Is Yeshiva University a “religious corporation” under New York law? A State Supreme Court judge has said no – and accordingly ordered YU to formally recognize the “YU Pride Alliance” as an official student group entitled to school resources.
The Pride Alliance, an association of undergraduate gay, lesbian, or otherwise alternatively identified students, had sued the school over its refusal to grant their club official status. Manhattan Judge Lynn Kotler denied defendant YU’s motion for summary judgment (an adjudication based on motion papers without the need for a trial) and granted the plaintiff students’ cross-motion for summary judgment. YU immediately announced its intention to appeal, with the final outcome having potentially far-reaching ramifications for Jewish and other religious organizations.
At issue was Section 8 of New York City’s Human Rights Law (NYCHRL), part of the city’s Administrative Code, which prohibits discrimination by providers of “public accommodation” based on sexual orientation. The focus of the lawsuit was whether YU, which is incorporated under the state’s education law, qualifies as a “religious corporation” under an exception contained in the NYCHRL.
In finding that it does not, the court relied heavily on language from YU’s own document trail, giving the decision an air of “gotcha!” Most damning was a change to the YU charter in 1967 articulating its status as an educational corporation which “is and continues to be organized and operated exclusively for educational purposes.” (The charter’s original language had explicitly referenced promoting the study of Talmud.) The Court determined that the university’s organizing documents do not explicitly cite a religious purpose.
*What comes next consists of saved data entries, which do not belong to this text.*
-- ==== Sys2Proof/Laws/State.lean ====
section
/-! SUPPORT. One lemma for each field of the state and each shared update: what the update makes of the field. -/

namespace Sys2Proof.Machine

variable {s : State}

/-! ### Vectors -/

@[simp] theorem vset_self {α : Type} {n : Nat} (v : Vector α n) (i : Fin n) (x : α) : (vset v i x)[i] = x := by
  simp [vset]

theorem vset_other {α : Type} {n : Nat} (v : Vector α n) (i j : Fin n) (x : α) (h : j ≠ i) : (vset v i x)[j] = v[j] := by
  have hv : i.val ≠ j.val := fun e => h (Fin.ext e.symm)
  simp [vset, Vector.getElem_set_ne, hv]

@[simp] theorem slotOf_setSlot {i : Fin 32} {x : SlotImg} : slotOf (setSlot s i x) i = x := vset_self _ _ _

theorem slotOf_setSlot_other {i j : Fin 32} {x : SlotImg} (h : j ≠ i) : slotOf (setSlot s i x) j = slotOf s j :=
  vset_other _ _ _ _ h

@[simp] theorem assocOf_setAssoc {i : Fin 8} {x : AssocImg} : assocOf (setAssoc s i x) i = x := vset_self _ _ _

theorem assocOf_setAssoc_other {i j : Fin 8} {x : AssocImg} (h : j ≠ i) : assocOf (setAssoc s i x) j = assocOf s j :=
  vset_other _ _ _ _ h

@[simp] theorem ctxOf_setCtx {i : Fin 2} {x : Ctx} : ctxOf (setCtx s i x) i = x := vset_self _ _ _

theorem ctxOf_setCtx_other {i j : Fin 2} {x : Ctx} (h : j ≠ i) : ctxOf (setCtx s i x) j = ctxOf s j :=
  vset_other _ _ _ _ h

/-! ### setSlot -/

@[simp] theorem setSlot_pending {i : Fin 32} {x : SlotImg} : (setSlot s i x).pending = s.pending := rfl
@[simp] theorem setSlot_pins {i : Fin 32} {x : SlotImg} : (setSlot s i x).pins = s.pins := rfl
@[simp] theorem setSlot_array {i : Fin 32} {x : SlotImg} : (setSlot s i x).array = s.array := rfl
@[simp] theorem setSlot_device {i : Fin 32} {x : SlotImg} : (setSlot s i x).device = s.device := rfl
@[simp] theorem setSlot_warning {i : Fin 32} {x : SlotImg} : (setSlot s i x).warning = s.warning := rfl
@[simp] theorem setSlot_clock {i : Fin 32} {x : SlotImg} : (setSlot s i x).clock = s.clock := rfl
@[simp] theorem setSlot_slots {i : Fin 32} {x : SlotImg} : (setSlot s i x).slots = vset s.slots i x := rfl
@[simp] theorem setSlot_assocs {i : Fin 32} {x : SlotImg} : (setSlot s i x).assocs = s.assocs := rfl
@[simp] theorem setSlot_cache {i : Fin 32} {x : SlotImg} : (setSlot s i x).cache = s.cache := rfl
@[simp] theorem setSlot_engine {i : Fin 32} {x : SlotImg} : (setSlot s i x).engine = s.engine := rfl
@[simp] theorem setSlot_port {i : Fin 32} {x : SlotImg} : (setSlot s i x).port = s.port := rfl
@[simp] theorem setSlot_renewal {i : Fin 32} {x : SlotImg} : (setSlot s i x).renewal = s.renewal := rfl
@[simp] theorem setSlot_monitor {i : Fin 32} {x : SlotImg} : (setSlot s i x).monitor = s.monitor := rfl
@[simp] theorem setSlot_writer {i : Fin 32} {x : SlotImg} : (setSlot s i x).writer = s.writer := rfl
@[simp] theorem setSlot_notices {i : Fin 32} {x : SlotImg} : (setSlot s i x).notices = s.notices := rfl
@[simp] theorem setSlot_loadTamper {i : Fin 32} {x : SlotImg} : (setSlot s i x).loadTamper = s.loadTamper := rfl

/-! ### setAssoc -/

@[simp] theorem setAssoc_pending {i : Fin 8} {x : AssocImg} : (setAssoc s i x).pending = s.pending := rfl
@[simp] theorem setAssoc_pins {i : Fin 8} {x : AssocImg} : (setAssoc s i x).pins = s.pins := rfl
@[simp] theorem setAssoc_array {i : Fin 8} {x : AssocImg} : (setAssoc s i x).array = s.array := rfl
@[simp] theorem setAssoc_device {i : Fin 8} {x : AssocImg} : (setAssoc s i x).device = s.device := rfl
@[simp] theorem setAssoc_warning {i : Fin 8} {x : AssocImg} : (setAssoc s i x).warning = s.warning := rfl
@[simp] theorem setAssoc_clock {i : Fin 8} {x : AssocImg} : (setAssoc s i x).clock = s.clock := rfl
@[simp] theorem setAssoc_slots {i : Fin 8} {x : AssocImg} : (setAssoc s i x).slots = s.slots := rfl
@[simp] theorem setAssoc_assocs {i : Fin 8} {x : AssocImg} : (setAssoc s i x).assocs = vset s.assocs i x := rfl
@[simp] theorem setAssoc_cache {i : Fin 8} {x : AssocImg} : (setAssoc s i x).cache = s.cache := rfl
@[simp] theorem setAssoc_engine {i : Fin 8} {x : AssocImg} : (setAssoc s i x).engine = s.engine := rfl
@[simp] theorem setAssoc_port {i : Fin 8} {x : AssocImg} : (setAssoc s i x).port = s.port := rfl
@[simp] theorem setAssoc_renewal {i : Fin 8} {x : AssocImg} : (setAssoc s i x).renewal = s.renewal := rfl
@[simp] theorem setAssoc_monitor {i : Fin 8} {x : AssocImg} : (setAssoc s i x).monitor = s.monitor := rfl
@[simp] theorem setAssoc_writer {i : Fin 8} {x : AssocImg} : (setAssoc s i x).writer = s.writer := rfl
@[simp] theorem setAssoc_notices {i : Fin 8} {x : AssocImg} : (setAssoc s i x).notices = s.notices := rfl
@[simp] theorem setAssoc_loadTamper {i : Fin 8} {x : AssocImg} : (setAssoc s i x).loadTamper = s.loadTamper := rfl

/-! ### setCtx -/

@[simp] theorem setCtx_pending {i : Fin 2} {x : Ctx} : (setCtx s i x).pending = s.pending := rfl
@[simp] theorem setCtx_pins {i : Fin 2} {x : Ctx} : (setCtx s i x).pins = s.pins := rfl
@[simp] theorem setCtx_array {i : Fin 2} {x : Ctx} : (setCtx s i x).array = s.array := rfl
@[simp] theorem setCtx_device {i : Fin 2} {x : Ctx} : (setCtx s i x).device = s.device := rfl
@[simp] theorem setCtx_warning {i : Fin 2} {x : Ctx} : (setCtx s i x).warning = s.warning := rfl
@[simp] theorem setCtx_clock {i : Fin 2} {x : Ctx} : (setCtx s i x).clock = s.clock := rfl
@[simp] theorem setCtx_slots {i : Fin 2} {x : Ctx} : (setCtx s i x).slots = s.slots := rfl
@[simp] theorem setCtx_assocs {i : Fin 2} {x : Ctx} : (setCtx s i x).assocs = s.assocs := rfl
@[simp] theorem setCtx_cache {i : Fin 2} {x : Ctx} : (setCtx s i x).cache = s.cache := rfl
@[simp] theorem setCtx_engine {i : Fin 2} {x : Ctx} : (setCtx s i x).engine = s.engine := rfl
@[simp] theorem setCtx_port {i : Fin 2} {x : Ctx} : (setCtx s i x).port = s.port := rfl
@[simp] theorem setCtx_renewal {i : Fin 2} {x : Ctx} :
    (setCtx s i x).renewal = { s.renewal with ctxs := vset s.renewal.ctxs i x } := rfl
@[simp] theorem setCtx_monitor {i : Fin 2} {x : Ctx} : (setCtx s i x).monitor = s.monitor := rfl
@[simp] theorem setCtx_writer {i : Fin 2} {x : Ctx} : (setCtx s i x).writer = s.writer := rfl
@[simp] theorem setCtx_notices {i : Fin 2} {x : Ctx} : (setCtx s i x).notices = s.notices := rfl
@[simp] theorem setCtx_loadTamper {i : Fin 2} {x : Ctx} : (setCtx s i x).loadTamper = s.loadTamper := rfl

/-! ### raise -/

@[simp] theorem raise_pending {n : Notice} : (raise n s).pending = s.pending := rfl
@[simp] theorem raise_pins {n : Notice} : (raise n s).pins = s.pins := rfl
@[simp] theorem raise_array {n : Notice} : (raise n s).array = s.array := rfl
@[simp] theorem raise_device {n : Notice} : (raise n s).device = s.device := rfl
@[simp] theorem raise_warning {n : Notice} : (raise n s).warning = s.warning := rfl
@[simp] theorem raise_clock {n : Notice} : (raise n s).clock = s.clock := rfl
@[simp] theorem raise_slots {n : Notice} : (raise n s).slots = s.slots := rfl
@[simp] theorem raise_assocs {n : Notice} : (raise n s).assocs = s.assocs := rfl
@[simp] theorem raise_cache {n : Notice} : (raise n s).cache = s.cache := rfl
@[simp] theorem raise_engine {n : Notice} : (raise n s).engine = s.engine := rfl
@[simp] theorem raise_port {n : Notice} : (raise n s).port = s.port := rfl
@[simp] theorem raise_renewal {n : Notice} : (raise n s).renewal = s.renewal := rfl
@[simp] theorem raise_monitor {n : Notice} : (raise n s).monitor = s.monitor := rfl
@[simp] theorem raise_writer {n : Notice} : (raise n s).writer = s.writer := rfl
@[simp] theorem raise_notices {n : Notice} : (raise n s).notices = raiseIn n s.notices := rfl
@[simp] theorem raise_loadTamper {n : Notice} : (raise n s).loadTamper = s.loadTamper := rfl

/-! ### updEntry -/

@[simp] theorem updEntry_pending {i : Fin 32} {g : Nat} {f : Entry → Entry} :
    (updEntry i g f s).pending = s.pending := rfl
@[simp] theorem updEntry_pins {i : Fin 32} {g : Nat} {f : Entry → Entry} : (updEntry i g f s).pins = s.pins := rfl
@[simp] theorem updEntry_array {i : Fin 32} {g : Nat} {f : Entry → Entry} : (updEntry i g f s).array = s.array := rfl
@[simp] theorem updEntry_device {i : Fin 32} {g : Nat} {f : Entry → Entry} : (updEntry i g f s).device = s.device := rfl
@[simp] theorem updEntry_warning {i : Fin 32} {g : Nat} {f : Entry → Entry} :
    (updEntry i g f s).warning = s.warning := rfl
@[simp] theorem updEntry_clock {i : Fin 32} {g : Nat} {f : Entry → Entry} : (updEntry i g f s).clock = s.clock := rfl
@[simp] theorem updEntry_slots {i : Fin 32} {g : Nat} {f : Entry → Entry} : (updEntry i g f s).slots = s.slots := rfl
@[simp] theorem updEntry_assocs {i : Fin 32} {g : Nat} {f : Entry → Entry} : (updEntry i g f s).assocs = s.assocs := rfl
@[simp] theorem updEntry_engine {i : Fin 32} {g : Nat} {f : Entry → Entry} : (updEntry i g f s).engine = s.engine := rfl
@[simp] theorem updEntry_port {i : Fin 32} {g : Nat} {f : Entry → Entry} : (updEntry i g f s).port = s.port := rfl
@[simp] theorem updEntry_renewal {i : Fin 32} {g : Nat} {f : Entry → Entry} :
    (updEntry i g f s).renewal = s.renewal := rfl
@[simp] theorem updEntry_monitor {i : Fin 32} {g : Nat} {f : Entry → Entry} :
    (updEntry i g f s).monitor = s.monitor := rfl
@[simp] theorem updEntry_writer {i : Fin 32} {g : Nat} {f : Entry → Entry} : (updEntry i g f s).writer = s.writer := rfl
@[simp] theorem updEntry_notices {i : Fin 32} {g : Nat} {f : Entry → Entry} :
    (updEntry i g f s).notices = s.notices := rfl
@[simp] theorem updEntry_loadTamper {i : Fin 32} {g : Nat} {f : Entry → Entry} :
    (updEntry i g f s).loadTamper = s.loadTamper := rfl
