/-- Settles O55, by the read-back: a match, a first mismatch, and a second one by the kind of the task that fails. -/
theorem writesAreReadBackAndRetried : Obligations.WritesAreReadBackAndRetried := by
  unfold Obligations.WritesAreReadBackAndRetried
  intro r w rest s hrun hj hw
  refine ⟨⟨_, exec_readBack hrun hj hw .matched, array_matched r w rest s⟩, fun hd => ⟨fun more => ?_, fun left first => ?_⟩,
    fun left again => ?_⟩
  · rw [exec_readBack hrun hj hw, writeEnd_follows more, portSettle_of_not_faulted (s := writeFollows r w rest s) hd]
    rfl
  · rw [exec_readBack hrun hj hw, writeEnd_retried first, portSettle_of_not_faulted (s := writeRetried r left w s) hd]
    rfl
  have fails := exec_failed hrun hj hw again left
  have queued {q : QJob} (ht : r.task = .queued q) :
      exec (.storeWriteReadBack (.mismatched left)) s = .next (jobFailed q (writeFailed left w s)) := by
    rw [fails, failTask, ht]
    rfl
  refine ⟨fun q slot ht hs => ?_, fun q index ht kind => ?_, fun q ht hour => ?_, fun q i ht hc hd hs hv => ?_,
    fun record hrec ht => ?_, fun q record second copy ht hjob harm lost => ?_⟩
  · have done := jobFailed_slot (s := writeFailed left w s) hs
    have told := beside_failTold q (writeFailed left w s)
    exact ⟨_, queued ht, done.marked, done.noticed, done.job (told.job_none rfl),
      fun i => (done.slots i).trans (told.slots i)⟩
  · have slotless : jobSlot q.job = none := by rcases kind with ⟨_, e⟩ | ⟨_, _, _, e⟩ <;> rw [e] <;> rfl
    obtain ⟨job, slots, -⟩ := jobFailed_plain (s := writeFailed left w s) slotless rfl
    obtain ⟨damaged, others⟩ := jobFailed_entry (s := writeFailed left w s) kind
    exact ⟨_, queued ht, job, slots, damaged, others⟩
  · obtain ⟨job, slots, -⟩ := jobFailed_plain (q := q) (s := writeFailed left w s) (by rw [hour]; rfl) rfl
    obtain ⟨assocs, strip, notices⟩ := jobFailed_hour (s := writeFailed left w s) hour
    exact ⟨_, queued ht, job, slots, assocs, strip, notices⟩
  · obtain ⟨state, result, notice⟩ := jobFailed_storing (s := writeFailed left w s) hc hd hs hv
    exact ⟨_, queued ht, state, result, notice⟩
  · have faults : failTask r (writeFailed left w s) = enterFaulted (writeFailed left w s) := by
      rcases ht with ht | ⟨x, ht⟩ <;> rw [failTask, ht]
    have faulted := faulted_enterFaulted (writeFailed left w s)
    rw [← faults] at faulted
    refine ⟨_, fails, faulted.device, ?_, faulted.job rfl, faulted.slots, faulted.answered, faulted.unanswered⟩
    rw [faulted.array, hrec]
    rfl
  · subst harm
    let u := writeFailed left (.arm second copy) s
    obtain ⟨job, -, monitor⟩ := jobFailed_plain (q := q) (s := u) (by rw [hjob]; rfl) rfl
    have array : (jobFailed q u).array = failedWrite false (tornWrite left s.array (.arm second copy)) (.arm second copy) := by
      rw [array_jobFailed_arm hjob, ← lost]
      rfl
    have new := armAt_failedWrite second copy (tornWrite left s.array (.arm second copy))
    have old := (armAt_failedWrite_other false second copy _).trans (armAt_tornWrite_other left second copy s.array)
    rw [← array] at new old
    refine ⟨_, queued ht, monitor, new, ?_, job⟩
    cases second <;> exact old

end Sys2Proof.Machine
end

section
/-! PROOFS. The ends of tamper slot items, closing writes and flush items, with their last write matched or failed (R95, R164, R165,
R169, R170, R181, R183). -/

namespace Sys2Proof.Machine

variable {r : Running} {s t : State} {slot : Fin 32} {f : TamperWork → TamperWork}

/-! ### Slot items (R164, R165, R169) -/

/-- The work list as an item that ends is noted in it, unless a newer list has replaced the item's own (R169). -/
def notedWork (stale : Bool) (f : TamperWork → TamperWork) (x : Option TamperWork) : Option TamperWork :=
  if stale then x else x.map f

/-- The state as an item has ended: its bar clear, its end noted in the list (R95, R165). -/
def itemEnded (slot : Fin 32) (stale : Bool) (f : TamperWork → TamperWork) (s : State) : State :=
  { s with
    cache := { s.cache with bars := vset s.cache.bars slot none }
    writer := { s.writer with tamper := notedWork stale f s.writer.tamper } }
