-- ==== Sys2Proof/Machine/Ops.lean ====
section
/-! DEFINITION. The named operations every command is built from: the link and its order, attention and
interrupts, counters, the status mirror, the line record, the hold causes, the start of a fetch and
the completion of a request. -/

namespace Sys2Proof.Machine

/-- Applies a change where a condition holds. -/
def applyIf (c : Bool) (f : State → State) (s : State) : State := if c then f s else s

/-- The loaded profile, while a job is loaded: in every line state but IDLE (R1). -/
def State.job (s : State) : Option Profile := if s.line.state = .idle then none else s.profile

/-- Host memory access has stopped (R26). -/
def accessStopped (s : State) : Bool := decide (s.fetcher.state = .linkDown)

/-- The address of the Control Block (R24). -/
def controlBlock (s : State) : Address := s.link.anchorHigh.toNat * 2 ^ 32 + s.link.anchorLow.toNat

/-! ## Sending and counting -/

/-- A message leaves the part. -/
def send (m : Message) (s : State) : State := { s with sent := s.sent ++ [m] }

/-- Adds 1 to the job total and to the interval counter (R189). -/
def bump (c : LineCounter) (s : State) : State :=
  { s with counters := { s.counters with
      total := s.counters.total.set c.index.val (satIncr (s.counters.total.get c.index)) c.index.isLt
      interval := s.counters.interval.set c.index.val (satIncr (s.counters.interval.get c.index))
        c.index.isLt } }

/-- Adds 1 to both copies of a station's counter (R86, R189). -/
def bumpStation (n : Fin 12) (k : StationCounter) (s : State) : State :=
  let i := stationIndex n k
  { s with counters := { s.counters with
      stationTotal := s.counters.stationTotal.set i.val (satIncr (s.counters.stationTotal.get i)) i.isLt
      stationInterval := s.counters.stationInterval.set i.val
        (satIncr (s.counters.stationInterval.get i)) i.isLt } }

/-! ## Attention and the link -/

/-- A bit of ATTENTION is set (R186). Going from clear to set while it is masked in, it sends one
interrupt message, or drops it while the link is not active or no address is configured (R187). -/
def setAttentionBit (c : Attention) (s : State) : State :=
  if s.link.attention.getLsbD c.bit then s
  else
    let t := { s with link := { s.link with attention := s.link.attention ||| c.word } }
    match s.link.interruptAddress with
    | none => t
    | some a =>
      if s.link.mask.getLsbD c.bit && s.link.active then bump .interrupts (send (.interrupt a c) t)
      else t

/-- What the link does with an item that has come to its turn. -/
def performItem (item : LinkItem) (s : State) : State :=
  match item with
  | .write a d => send (.write a d) s
  | .read a n => send (.read a n) s
  | .attention c => setAttentionBit c s

/-- An item waits behind the link traffic handed over before it (R25, log 5). -/
def waitItem (item : LinkItem) (s : State) : State :=
  { s with link := { s.link with waiting := s.link.waiting ++ [item] } }

/-- A write or a read is handed to the Link Interface. None is made while access is stopped (R26)
or while ENABLE is clear (R191). Else it goes out in order: at once while the link is active and
nothing waits, and otherwise behind what waits (R25). -/
def handOver (item : LinkItem) (s : State) : State :=
  if accessStopped s || !s.link.enable then s
  else if s.link.active && s.link.waiting.isEmpty then performItem item s
  else waitItem item s

/-- A cause sets its attention bit once the writes handed over before it have reached host memory,
and at once while access is stopped (R186). -/
def raise (c : Attention) (s : State) : State :=
  if accessStopped s || s.link.waiting.isEmpty then setAttentionBit c s
  else waitItem (.attention c) s

/-- A write of bytes to host memory. -/
def hostWrite (address : Address) (data : List Byte) (s : State) : State :=
  handOver (.write address data) s

/-- A read becomes outstanding and its requests go out in order. -/
def issueRead (kind : ReadKind) (parts : List (Address × Nat)) (s : State) : State :=
  parts.foldl (fun t p => handOver (.read p.1 p.2) t)
    { s with link := { s.link with outstanding := s.link.outstanding ++ [kind] } }

/-- The part waits for the read that a completion belongs to: its data is used, and its failure is a
failure of R26. A dropped read is not waited for (R26, R192). -/
def readPending (origin : ReadOrigin) (kind : ReadKind) (s : State) : Bool :=
  match origin with
  | .awaited => s.link.outstanding.contains kind
  | .abandoned => s.link.abandoned.contains kind
  | .dropped => false

/-- The data of a completion is used: its read is awaited (R30). -/
def dataUsed (origin : ReadOrigin) (kind : ReadKind) (s : State) : Bool :=
  decide (origin = .awaited) && readPending origin kind s

/-- A completion has arrived: the read it belongs to is no longer outstanding (log 6). -/
def takeCompletion (origin : ReadOrigin) (kind : ReadKind) (s : State) : State :=
  match origin with
  | .awaited => { s with link := { s.link with outstanding := s.link.outstanding.erase kind } }
  | .abandoned => { s with link := { s.link with abandoned := s.link.abandoned.erase kind } }
  | .dropped => s

/-! ## The status section (R188) -/

/-- A write to a field of the Control Block, at an offset of the formats of 02. -/
def statusWrite (offset : Nat) (data : List Byte) (s : State) : State :=
  hostWrite (controlBlock s + offset) data s

/-- The bytes of a bank of counters, in index order. -/
def bankBytes (bank : List Word) : List Byte := (bank.map fun c => leBytes 4 c.toNat).flatten

/-- The job totals of both banks, from values taken at one moment (R188). -/
def writeTotals (s : State) : State :=
  let lineBank := bankBytes s.counters.total.toList
  let stationBank := bankBytes s.counters.stationTotal.toList
  statusWrite 0x640 stationBank (statusWrite 0x300 lineBank s)

/-! ## Bundles that the intake looks at, and the hold causes -/

/-- The bundle that is FEEDING or TAILING: at most one (R52). -/
def windowBundle (s : State) : Option Bundle :=
  s.bundles.find? fun b => decide (b.state = .feeding) || decide (b.state = .tailing)

/-- The bundle that is TAILING. -/
def tailingBundle (s : State) : Option Bundle :=
  s.bundles.find? fun b => decide (b.state = .tailing)

/-- A head is ACTIVE. -/
def headActive (s : State) : Bool :=
  decide (s.print.headA.state = .active) || decide (s.print.headB.state = .active)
In addition to scrutinizing selections from YU’s governmental filings, the judge relied on a fact sheet written in 1995 by the university’s then-head of public relations stating that YU is subject to NYCHRL and cannot discriminate against gay student clubs, and also pointed to a letter written by a group of faculty members at YU’s Cardozo School of Law in support of the gay undergraduate student club.
YU characterized the matter as one of form over substance and urged a determination based on its “religious function,” but the judge rejected defense counsel’s arguments, construing the religious exemption narrowly and the non-discrimination mandate broadly. Even under a functional test, she stated, the school’s religious character is “secondary to its primary purpose” – namely, education.
Is this so? For alumni, myself among them, and others who know YU, it is difficult to conceive of the college as anything other than a religious institution – one guided by Torah principles, hosting daily prayers, serving only kosher food, and most important, offering a dual curriculum based on its founding mission of harmonizing Torah learning and the pursuit of secular knowledge, a philosophy known as Torah u’Madda. Understanding YU as it exists in the real world rather than as an abstract legal construct makes questioning its religious character akin to asking if Israel is an apartheid state: Spend even a short time there and the insinuation will seem absurd.
The judge also rejected YU’s First Amendment arguments on the ground that recognizing a student group does not equate to endorsement. As the Court noted, such gay pride groups exist within some of YU’s graduate schools. (The Cardozo group fought a long legal battle for recognition against the university.) But the colleges involved in this case, like YU’s rabbinic and graduate-level Jewish studies and education programs, have an explicitly religious character and confer degrees based in whole or part on Torah learning – something not shared by the law, medical, social work, and other professional schools within the YU network. This difference does not figure in the analysis of the corporate form of YU, but arguably should carry weight in a functional assay of its undergraduate schools.
Despite the obvious concern this decision raises for Orthodox institutions, the judge asserted that YU’s argument about its potential implications were “overblown.”
“Every school with a religious affiliation or association is not necessarily affected by this court’s determination that Yeshiva is not exempt from the NYCHRL. Rather, the inquiry must focus on the purpose of the institution, which is typically expressed in a corporation’s organizing documents,” the judge wrote. “There may be schools organized under the education law that have stated a religious purpose so that they are exempt from NYCHRL.”
And there are surely scores of others that have not. Let the charter amendments begin.